Abusive interactions I experienced from peers was something quite different. The descriptive term that comes to my mind for it is casual recreational sadism. Here’s the kind of stuff other kids in middle and high school would do to me:

- Take advantage of periods of forced proximity to trash-talk me at length to my face, and engage in spontaneous mockery.

- Deliberately lure large numbers of pigeons toward me by throwing scraps on the ground at lunch (I have a weird disgust/phobia thing about pigeons).

- Steal my things (pencils, pencil sharpeners etc.).

- Throw things (e.g. a kleenex box) at me, mark me with pencils, spit soda on me etc..

- Suggest other girls were interested in me sexually, or pretend to be sexually interested in me, which was hilarious because the idea that anyone would be attracted to me was clearly absurd.

- Trip me up or engage in low-key physical intimidation. I was relatively lucky here that stereotypical “let’s beat up the nerd lol!” stuff didn’t seem to be really a thing at my schools; there seemed to be a tacit understanding that physical bullying should be kept to a level low enough that it could be dismissed as no big deal, I’m guessing because it was one thing the administration would take seriously.

These things rarely seemed to be direct responses to “bad behavior” or attempts to achieve some instrumental aim. I’m sure there was an important dynamic of these things being considered OK because I was seen as weird and annoying and a bad person and therefore vaguely deserving of it, but there was no direct instrumental goal. Rather, these acts seemed to be a form of entertainment. It was simply amusing to hurt and humiliate me. I remember reading a self-defense site years back that talked about various motivations for violence, one of which was predatory violence, in which the violence itself is the goal (the guy wants to beat your ass in order to experience the pleasure of beating your ass). Teenage horizontal abuse as I experienced it was like that.

The moralistic logic to schoolyard bullying as I know it isn’t “if you do thing I don’t like, I will punish you” it’s “if you do things I don’t like, I will reclassify you as a social/moral untouchable, and then I will have moral and social license to hurt you whenever it amuses me.”

The best adult analogy to how schoolyard bullying works that I can think of isn’t parent/child and teacher/student relationships, it’s the relationship between online trolls and “lolcows.”
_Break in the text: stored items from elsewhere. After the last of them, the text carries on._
theorem State.does_runGuard (s : State) (k : GuardId) (m : Int) : Does x s (s.runGuard k m) := by
  have hstate := guardRule_state (s.guardParams k) (s.guard k).state ((s.guard k).ceiling.getD 0) (s.chan k.chan).applied m
  unfold State.runGuard
  dsimp only
  generalize hrule : guardRule (s.guardParams k) (s.guard k).state ((s.guard k).ceiling.getD 0) (s.chan k.chan).applied m =
    move at hstate
  cases move with
  | put v st =>
    refine (s.does_scalePut k _ _ ⟨hstate, rfl⟩ ⟨rfl, rfl⟩ (fun hfit => ?_) fun hhold => ?_).trans (State.does_tellGuard _ _ _ _)
    · refine guardRule_put_le hrule (hfit.2.2.2 k).1 (hfit.chan k.chan).2.2.2.2.1 ?_
      cases hceiling : (s.guard k).ceiling with
      | none => simp
      | some w => exact (hfit.2.2.2 k).2 w hceiling
    · exact guardRule_put hrule (hhold.2.2.2 k).1 (hhold.2.2.2 k).2.1 (hhold.2.1.chan k.chan).2.2.2.2.1 hhold.ceiling
  | keep st =>
    exact (s.does_guardNote k { s.guard k with margin := m, status := .current, state := st } (.inl ⟨rfl, hstate⟩)).trans
      (State.does_tellGuard _ _ _ _)
  | drop => exact (s.does_dropScale k _ ⟨rfl, rfl⟩).trans (State.does_tellGuard _ _ _ _)

/-! ### Service -/

theorem State.does_calciteOff (s : State) (i : Fin 8) : Does x s (s.calciteOff i) :=
  .ite (fun _ => (s.does_swu _ ⟨rfl, rfl, rfl⟩).trans (State.does_deactivate _ _ _)) fun _ => .refl

theorem State.does_leaveService (s : State) (u : UnitId) : Does x s (s.leaveService u) := by
  unfold State.leaveService
  cases unitGuard u with
  | none =>
    cases wellOf u with
    | none => exact .refl
    | some i => exact s.does_calciteOff i
  | some k =>
    cases wellOf u with
    | none => exact s.does_guardOff k
    | some i => exact (s.does_guardOff k).trans (State.does_calciteOff _ i)

theorem State.does_loseSpeed (s : State) : Does x s s.loseSpeed := (s.does_tsm _).trans (State.does_arriveAlarm _ _ _)

theorem State.does_regainSpeed (s : State) : Does x s s.regainSpeed :=
  .ite (fun _ => (s.does_tsm _).trans (State.does_deactivate _ _ _)) fun _ => .refl

theorem State.does_speedEnter (s : State) (u : UnitId) : Does x s (s.speedEnter u) :=
  .ite (fun _ => s.does_loseSpeed) fun _ => .refl

theorem State.does_speedLeave (s : State) (u : UnitId) : Does x s (s.speedLeave u) :=
  .ite (fun _ => s.does_regainSpeed) fun _ => .refl

theorem State.does_propagateAlarm (s : State) (g : Group) : Does x s (s.propagateAlarm g) := by
  cases g with
  | field => exact .refl
  | turbine | heat => exact s.does_arriveAlarm _ _

theorem State.does_propagateEnd (s : State) (g : Group) : Does x s (s.propagateEnd g) := by
  cases g with
  | field => exact (s.does_deactivate _ _).trans (State.does_deactivate _ _ _)
  | turbine | heat => exact s.does_deactivate _ _

end Sys2Proof.Machine
end

section
/-! What a part of a command does to the laws (R59, R78, R92, R97, R165, R166): the operations with those that work on the map, on
trips, on logs and on the units of a GO. -/

namespace Sys2Proof.Machine

variable {s t r : State}

/-! ### Deeds -/

/-- A LOCKED entry keeps its lock and its writer. -/
def LocksStay (s t : State) : Prop := ∀ c, (s.entry c).locked = true →
  (t.entry c).locked = true ∧ (t.entry c).writer = (s.entry c).writer

/-- A part of a command, which keeps the laws. -/
structure Deed (s t : State) : Prop where
  micros : Micros True s t
  adds : s.PartiesRead → Adds s t
  levels : s.LevelsFollow → t.LevelsFollow
  busy : s.BusyOk → t.BusyOk
  lists : ∀ g, s.ListStands g → t.ListStands g
  map : s.MapOk → t.MapOk ∧ LocksStay s t

theorem Deed.refl : Deed s s :=
  ⟨.refl, .refl, id, id, fun _ => id, fun h => ⟨h, fun _ hl => ⟨hl, rfl⟩⟩⟩

theorem LocksStay.trans (h : LocksStay s t) (k : LocksStay t r) : LocksStay s r := fun c hl =>
  ⟨(k c (h c hl).1).1, (k c (h c hl).1).2.trans (h c hl).2⟩

theorem Deed.trans (h : Deed s t) (k : Deed t r) : Deed s r where
  micros := h.micros.trans k.micros
  adds hs := (h.adds hs).trans (k.adds (h.adds hs).parties)
  levels hs := k.levels (h.levels hs)
  busy hs := k.busy (h.busy hs)
  lists g hs := k.lists g (h.lists g hs)
  map hs := ⟨(k.map (h.map hs).1).1, (h.map hs).2.trans (k.map (h.map hs).1).2⟩

theorem Deed.ite {p : Prop} [Decidable p] (ht : p → Deed s t) (hr : ¬p → Deed s r) : Deed s (if p then t else r) := by
  split
  · exact ht ‹_›
  · exact hr ‹_›

theorem Deed.each {α : Type} (l : List α) (f : α → State → State) (h : ∀ a ∈ l, ∀ q, Deed q (f a q)) (s : State) :
    Deed s (s.each l f) :=
  State.each_induct (P := fun q => Deed s q) l f (fun a ha q hq => hq.trans (h a ha q)) s .refl

theorem mapOk_of_eq (h : t.map = s.map) (hs : s.MapOk) : t.MapOk ∧ LocksStay s t := by
  have hentry (c : ChanId) : t.entry c = s.entry c := by simp only [State.entry, h]
  exact ⟨fun c => by simpa only [hentry] using hs c, fun c hl => by rw [hentry]; exact ⟨hl, rfl⟩⟩

/-- An operation with what it does to the map is a part of a command. -/
theorem Keeps.deed (h : Keeps none s t) (hm : s.MapOk → t.MapOk ∧ LocksStay s t) : Deed s t :=
  ⟨h.micros.loosen, h.micros.adds, fun hs g => h.levels g (hs g), fun hs g => h.busy g nofun (hs g), h.micros.listStands, hm⟩

theorem Does.deed (h : Does none s t) : Deed s t := h.toKeeps.deed (mapOk_of_eq h.map)

/-- An operation, and a record of it to the parties of an entry as they were. -/
theorem Keeps.deed_queue (h : Keeps none s t) (hm : s.MapOk → t.MapOk ∧ LocksStay s t) (who : Master → Bool) (b : EventBody)
    (hb : s.PartiesRead → t.Addresses who b) : Deed s (t.queue who b) where
  micros := h.micros.loosen.tail (.queue who b (.inl trivial))
  adds hs := (h.micros.adds hs).trans (t.queue_adds who b (hb hs) (h.micros.adds hs).parties)
  levels hs g := h.levels g (hs g)
  busy hs g := h.busy g nofun (hs g)
  lists g hs := by
    have hstands : t.ListStands g := h.micros.listStands g hs
    exact hstands
  map := hm

/-! ### Ports, bases and ramps -/

/-- A change of the ports, none of whose queues takes a record. -/
theorem State.does_port (s : State) {x : Option Group} (m : Master) (f : Port → Port)
    (h : (f (s.port m)).queue ⊆ (s.port m).queue) : Does x s (s.modPort m f) := by
  refine State.does_quiet (quiet_of_eq (fun n => ?_) rfl rfl rfl rfl rfl rfl rfl rfl) fun _ => rfl
  rw [State.port_modPort]
  split
  case isTrue heq => subst heq; exact h
  case isFalse => exact List.Subset.refl _

theorem State.does_base (s : State) {x : Option Group} (c : ChanId) (v : Nat) (hv : v ≤ 1000) : Does x s (s.setBase c v) :=
  ((Micro.base c v hv).does (fun _ => rfl) (fun _ => rfl) rfl).trans (State.does_refold _ c)

theorem TsmParams.gv1_le (p : TsmParams) (d : Nat) : p.gv1 d ≤ 1000 := Nat.min_le_left _ _

theorem TsmParams.gv2_le (p : TsmParams) (d : Nat) : p.gv2 d ≤ 1000 := by
  unfold TsmParams.gv2
  dsimp only
  split
  · exact Nat.zero_le _
  · exact Nat.min_le_left _ _

theorem State.does_storePoint (s : State) {x : Option Group} (c : ChanId) (v : Nat) (hv : v ≤ 1000) :
    Does x s (s.storePoint c v) := by
  refine Does.trans (.ite (fun _ => ?_) fun _ => s.does_base c v hv) (State.does_test _ _)
  exact ((s.does_tsm _).trans (State.does_base _ 8 _ (s.tsm.params.gv1_le v))).trans (State.does_base _ 9 _ (s.tsm.params.gv2_le v))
An adult who openly related to children this way would be considered weird and awful and creepy and more than a little pathetic and probably mentally ill, and would probably be kept away from children. I’m sure there are abusive adults who relate to children under their authority this way in their hearts (the psychological mechanisms that underlie casual recreational sadism don’t just magically disappear at 18), but I expect they usually disguise it under a veneer of instrumental punishment, because being too open in indulging their sadism would harm them socially.

Which kind of gets to the important thing here: I notice people started treating me radically better when I left high school, and I think a big part of that is casual recreational sadism is much less socially acceptable in the adult world. There’s probably adult subcultures where you can get away with it (such as, I suspect, subcultures that are big on machismo), but generally the adult world seems to have stronger civility norms than the teenage world; civility norms strong enough to preclude a culture of normalized casual recreational sadism. Adults experience more pressure to hide their sadism (behind closed doors, behind moralistic outrage, behind instrumental punishment), and that circumscribes it.

The toxic culture of middle/high school probably does have a lot to do with the way adults treat teenagers (e.g. the way they’re given few sources of status besides popularity games), but I don’t think teenage bullying is an extension of the logic of the way children are treated by adult authority figures. I think it’s feeds on its own, unusually toxic social dynamics.